South Korean poet, critic, and educator (born 1942)

O Seyeong (born 2 May 1942) is a South Korean poet, critic, educator, and professor at Seoul National University. He has been awarded the Korean Poets' Association Prize, the Nokwon Literary Award, the Cheong Chi-Yong Literature Prize, the Pyun-Woon Literary Prize, the Gong Cho Literary Award, and the Manhae Literature Prize in Poetry.

==Life==
O Seyeong was born in Yeonggwang County, Zenranan Province, Korea, Empire of Japan in 1942. He graduated from Seoul National University, and became a high school language teacher. He started his literary career in 1968 by publishing in the literary magazine Hyundae Munhak. In 1970 he published his first poetry collection, Rebelling Light (반란하는 빛). In 1972 he was published in the literary magazine Hyundae Poetry. In 1974 he was appointed as a full-time lecturer at Chungnam National University, and graduated with a doctorate degree in Korean literature from Seoul National University in 1980. In 1982 he participated in the inaugural assembly of the Asian Poets' Association. In 1983 he published two collections of essays, The Lyrical Truth (서정적 진실) and Modern Poetry and Its Practical Criticism (현대시와 실천비평).

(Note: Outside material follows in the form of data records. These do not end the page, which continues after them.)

-- ==== Sys2Proof/WellFormed.lean ====
section
/-! DEFINITION. Which instructions are well formed: those a selector or a host call can name. -/

namespace Sys2Proof

/-- The byte of a default row is one its state's first row does not match (R72, R73). Every other operand is free:
a byte of any value, a key text and an AAD of any shape (a bad one is a result of `KEYLOAD`, R119), operands of
`DECRYPT` of any length (R123). -/
def Instr.wf : Instr → Bool
  | .wsStart => true
  | .wsSkip b => b != Machine.startMarker
  | .rtlSet _ => true
  | .rtAppend _ => true
  | .s82Ok => true
  | .s82Bad b => b != Machine.sep82
  | .rplShift _ => true
  | .s30Ok => true
  | .s30Bad b => b != Machine.sep30
  | .rfcAppend _ => true
  | .rpAppend _ => true
  | .rgtAppend _ => true
  | .done => true
  | .reset => true
  | .keyload _ _ => true
  | .extract => true
  | .forward => true
  | .decrypt _ _ _ => true
  | .pipelineStep _ _ => true

/-- Whether an instruction is one of the thirteen byte events (R4, R72). -/
def Instr.isEvent : Instr → Bool
  | .wsStart => true
  | .wsSkip _ => true
  | .rtlSet _ => true
  | .rtAppend _ => true
  | .s82Ok => true
  | .s82Bad _ => true
  | .rplShift _ => true
  | .s30Ok => true
  | .s30Bad _ => true
  | .rfcAppend _ => true
  | .rpAppend _ => true
  | .rgtAppend _ => true
  | .done => true
  | .reset => false
  | .keyload _ _ => false
  | .extract => false
  | .forward => false
  | .decrypt _ _ _ => false
  | .pipelineStep _ _ => false

/-- What the pseudo-instruction `FRAME(title, fc, payload, tag)` requires of its operands (R85). -/
def frameWf (title fc payload tag : Bytes) : Bool :=
  decide (title.length ≤ Machine.titleCapacity) && decide (fc.length = Machine.fcBytes) &&
    decide (payload.length ≤ Machine.payloadCapacity) && decide (tag.length = Machine.tagBytes)

end Sys2Proof
end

In 1987 O Seyeong was awarded the inaugural Sowol Poetry Prize, and was accepted into the IOWA International Writing Program. In 1994 he participated in the writing of a volume on literature as part of the Korean Studies Book Series, Lectures on Korean Literature, published by Story Brook University's Center for Korean Studies. In the same year he became a full professor at Seoul National University. He was a guest lecturer at the University of California, Berkeley in 1995, discussing Korean literature for the Department of East Asian Languages. He was awarded the Manhae Literature Prize in 2000, and published translated versions of two of his poetry collections in Germany. O Seyeong participated in the Berkeley Art Museum's 2006 poetry festival, Speak Pacific: 100 Years of Modern Korean Poetry, sponsored by U.C. Berkeley's Department of East Asian Languages.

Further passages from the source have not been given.